§ WORK REQUEST: Below are entries. Copy exactly the lines running from the line that holds "over it. -/" to the line that holds "intro s low hheld", with both ends included.

━━━━━━━━

/-- Settles O50: the 64 steps of the echoed triplets, from identity bit 0. -/
theorem discoverRoundTripReturnsToIdle : Obligations.DiscoverRoundTripReturnsToIdle := by
  intro s hc hcs he hd hv ho hi hm hp ha echo
  have hx : InTriplet s.mem s.session 0 (by decide) := ⟨hcs, he, hd, hv, ho, cursorAt_zero hi hm, hp, ha⟩
  obtain ⟨t, hrun, hframe, hempty, hsession⟩ := run_echoWords 63 rfl
    (s := { s with input := (List.range 64).map echo }) hc hx (by rw [List.range_eq_range']; rfl)
  exact ⟨t, hrun, transferFrame_of_withInput hframe, hempty, hsession⟩

end Sys2Proof.Machine
end

/-! PROOF. The hardware interface (42_hw_interface R201 to R211): each row as its primitive, and what the end of the
tick makes of the registers it writes (10_state R21, R22, R36; 40_pulse_classifier R111). -/
section

namespace Sys2Proof.Machine

/-! ### The rows as their primitives -/

section Rows

variable (s : State)

theorem exec_setInputMode : exec .setInputMode s = .next { s with device := s.device.setInputMode } := rfl

theorem exec_setDrivenLow : exec .setDrivenLow s = .next { s with device := s.device.setDrivenLow } := rfl

theorem exec_readLevel : exec .readLevel s = .next { s with retBit := line s } := rfl

theorem exec_timerStart : exec .timerStart s = .next { s with device := s.device.timerStart } := rfl

theorem exec_timerStop : exec .timerStop s = .next { s with device := s.device.timerStop } := rfl

theorem exec_timerResetToZero : exec .timerResetToZero s = .next { s with device := s.device.timerReset } := rfl

theorem exec_timerReadTicks : exec .timerReadTicks s = .next { s with retTicks := ticks s } := rfl

theorem exec_timerOverflowIndicator : exec .timerOverflowIndicator s = .next (noteOverflow s) := rfl

theorem exec_configureFallingEdge (src : EdgeSource) : exec (.configureFallingEdge src) s = .next s := rfl

theorem exec_clearPendingFlag : exec .clearPendingFlag s = .next { s with device := s.device.clearPending } := rfl

theorem exec_enableGlobalInterrupts :
    exec .enableGlobalInterrupts s = .next { s with device := s.device.enableInterrupts } := rfl

end Rows

/-! ### The registers at the end of a tick -/

section EndOfTick

variable (low : Bool) (s : State)

theorem endOfTick_lineNow : (endOfTick low s).device.lineNow = wiredAnd low s.device.driveLow := rfl

theorem endOfTick_irqPending : (endOfTick low s).device.irqPending = irqNext s.device := rfl

theorem endOfTick_tau : (endOfTick low s).device.tau = tauNext s.cfg s.device := rfl

theorem endOfTick_timerOverflow :
    (endOfTick low s).session.timerOverflow = (s.session.timerOverflow || timerWraps s.cfg s.device) := rfl

end EndOfTick

/-! ### The line -/

/-- With the driver released the master alone makes the level (10_state R21). -/
theorem wiredAnd_released (low : Bool) : wiredAnd low false = !low := by
  rw [wiredAnd, Bool.or_false]

/-- The driver's pull wins whatever the master does (10_state R21). -/
theorem wiredAnd_driven (low : Bool) : wiredAnd low true = false := by
  rw [wiredAnd, Bool.or_true, Bool.not_true]

theorem Device.setDrivenLow_setDrivenLow (d : Device) : d.setDrivenLow.setDrivenLow = d.setDrivenLow := rfl

/-! ### The pending flag -/

/-- A clear leaves only the edge seen in its own tick (60_exceptions R229). -/
theorem irqNext_clearPending (d : Device) : irqNext d.clearPending = edgeNow d := by
  have hclear : d.clearPending.clearNow = true := rfl
  rw [irqNext, hclear, Bool.not_true, Bool.and_false, Bool.false_or]
  rfl

/-! ### The Timer -/

section Timer

variable {c : Config} {d : Device}

theorem tauNext_of_running (h : d.timerRunning = true) : tauNext c d = (d.tau + 1) % 2 ^ c.timerBits := by
  rw [tauNext, if_pos h, timerValue]

/-- A reset writes the count alone, so the tick counts from zero if the Timer runs (R206). -/
theorem tauNext_timerReset (c : Config) (d : Device) :
    tauNext c d.timerReset = if d.timerRunning then 1 % 2 ^ c.timerBits else 0 := by
  split
  · next h => exact tauNext_of_running h
  · next h => exact tauNext_of_stopped (Bool.eq_false_of_not_eq_true h)

/-- A count that the Timer can hold wraps from its last value alone (R208). -/
theorem timerWraps_iff (h : d.tau < 2 ^ c.timerBits) :
    timerWraps c d = true ↔ d.timerRunning = true ∧ d.tau = 2 ^ c.timerBits - 1 := by
  have hlast : 2 ^ c.timerBits ≤ d.tau + 1 ↔ d.tau = 2 ^ c.timerBits - 1 := by omega
  rw [timerWraps, Bool.and_eq_true, decide_eq_true_iff, hlast]

theorem tauNext_of_last (hr : d.timerRunning = true) (h : d.tau = 2 ^ c.timerBits - 1) : tauNext c d = 0 := by
  rw [tauNext_of_running hr, h, Nat.sub_add_cancel Nat.one_le_two_pow, Nat.mod_self]

end Timer

/-! ### The overflow indicator -/

theorem noteOverflow_of_wraps {s : State} (h : timerWraps s.cfg s.device = true) :
    noteOverflow s = { s with session := { s.session with timerOverflow := true } } := by
  rw [noteOverflow, onSession, h, Bool.or_true]

theorem noteOverflow_of_not_wraps {s : State} (h : timerWraps s.cfg s.device = false) : noteOverflow s = s := by
  rw [noteOverflow, onSession, h, Bool.or_false]

/-! ### The obligations -/

/-- Settles O17: the line of the next tick is the wired AND with the driver just written. -/
theorem lineDriverPrimitivesSetTheDriver : Obligations.LineDriverPrimitivesSetTheDriver := by
  intro s low
  refine ⟨⟨_, exec_setInputMode s, rfl, ?_⟩, _, exec_setDrivenLow s, rfl, ?_, ?_⟩
  · rw [endOfTick_lineNow, Device.setInputMode_driveLow, wiredAnd_released]
  · rw [endOfTick_lineNow, Device.setDrivenLow_driveLow, wiredAnd_driven]
  · rw [exec_setDrivenLow, Device.setDrivenLow_setDrivenLow]

/-- Settles O18: the count of the next tick, from the Timer that each primitive leaves. -/
theorem timerPrimitivesControlTheCount : Obligations.TimerPrimitivesControlTheCount := by
  intro s low
  refine ⟨⟨_, exec_timerStart s, rfl, ?_⟩, ⟨_, exec_timerStop s, rfl, ?_⟩, _, exec_timerResetToZero s, rfl, ?_⟩
  · rw [endOfTick_tau, tauNext_of_running (Device.timerStart_timerRunning _), Device.timerStart_tau]
  · rw [endOfTick_tau, tauNext_of_stopped (Device.timerStop_timerRunning _), Device.timerStop_tau]
  · rw [endOfTick_tau, tauNext_timerReset]

/-- Settles O19: the return ports are all that the two reads write. -/
theorem readPrimitivesHaveNoSideEffect : Obligations.ReadPrimitivesHaveNoSideEffect := fun s =>
  ⟨exec_readLevel s, exec_timerReadTicks s⟩

/-- Settles O20: the clear waits for the end of the tick, where an edge wins over it. -/
theorem interruptPrimitivesClearAndEnable : Obligations.InterruptPrimitivesClearAndEnable := by
  intro s low
  refine ⟨⟨_, exec_clearPendingFlag s, rfl, ?_⟩, exec_enableGlobalInterrupts s⟩
  rw [endOfTick_irqPending, irqNext_clearPending, edgeNow]

/-- Settles O21. -/
theorem edgeSourceHasNoEffect : Obligations.EdgeSourceHasNoEffect := exec_configureFallingEdge

/-- Settles O22, by whether the Timer wraps in this tick. -/
theorem timerWrapSetsTheOverflowFlag : Obligations.TimerWrapSetsTheOverflowFlag := by
  intro s low hheld
  refine ⟨fun hlast => ?_, fun hnot => ?_⟩
  · have hwraps : timerWraps s.cfg s.device = true := (timerWraps_iff hheld).2 hlast
    obtain ⟨hrunning, htau⟩ := hlast
    refine ⟨?_, ?_, ?_⟩
    · rw [endOfTick_tau, tauNext_of_last hrunning htau]
    · rw [endOfTick_timerOverflow, hwraps, Bool.or_true]
    · rw [exec_timerOverflowIndicator, noteOverflow_of_wraps hwraps]
  · have hwraps : timerWraps s.cfg s.device = false :=
      Bool.eq_false_of_not_eq_true (mt (timerWraps_iff hheld).1 hnot)
    refine ⟨?_, ?_⟩
    · rw [endOfTick_session low hwraps]
    · rw [exec_timerOverflowIndicator, noteOverflow_of_not_wraps hwraps]

end Sys2Proof.Machine
end

/-! PROOF. Every operation completes (60_exceptions R220, 20_memory R63); the running handler does not read the pending
flag, and interrupt entry clears it (60_exceptions R228 to R231, 40_pulse_classifier R112). -/
section

namespace Sys2Proof.Machine

/-! ### Every operation completes -/

/-- Settles O10: no arm of the dispatch faults or refuses. -/
theorem everyOperationCompletes : Obligations.EveryOperationCompletes := exec_next

/-! ### Two blocks that differ in the pending flag -/

/-- The block with another value of the pending flag. -/
def State.repended (pending : Bool) (s : State) : State :=
  { s with device := { s.device with irqPending := pending } }

/-- `f` neither reads nor writes the pending flag: it commutes with setting the flag to `pending`. -/
def IgnoresPending (pending : Bool) (f : State → State) : Prop := Function.Commute f (State.repended pending)

section Polls

variable {pending : Bool}

/-- What has no pending flag in it commutes with the change of the flag by unfolding. -/
theorem ignoresPending_of_commutes {f : State → State}
    (h : ∀ s, f (s.repended pending) = (f s).repended pending := by intros; rfl) : IgnoresPending pending f := h

theorem IgnoresPending.comp {f g : State → State} (hg : IgnoresPending pending g) (hf : IgnoresPending pending f) :
    IgnoresPending pending (g ∘ f) := Function.Commute.comp_left hg hf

━━━━━━━━

§ ANSWER FOR THE TASK:
/-- Settles O20: the clear waits for the end of the tick, where an edge wins over it. -/
theorem interruptPrimitivesClearAndEnable : Obligations.InterruptPrimitivesClearAndEnable := by
  intro s low
  refine ⟨⟨_, exec_clearPendingFlag s, rfl, ?_⟩, exec_enableGlobalInterrupts s⟩
  rw [endOfTick_irqPending, irqNext_clearPending, edgeNow]

/-- Settles O21. -/
theorem edgeSourceHasNoEffect : Obligations.EdgeSourceHasNoEffect := exec_configureFallingEdge

/-- Settles O22, by whether the Timer wraps in this tick. -/
theorem timerWrapSetsTheOverflowFlag : Obligations.TimerWrapSetsTheOverflowFlag := by
  intro s low hheld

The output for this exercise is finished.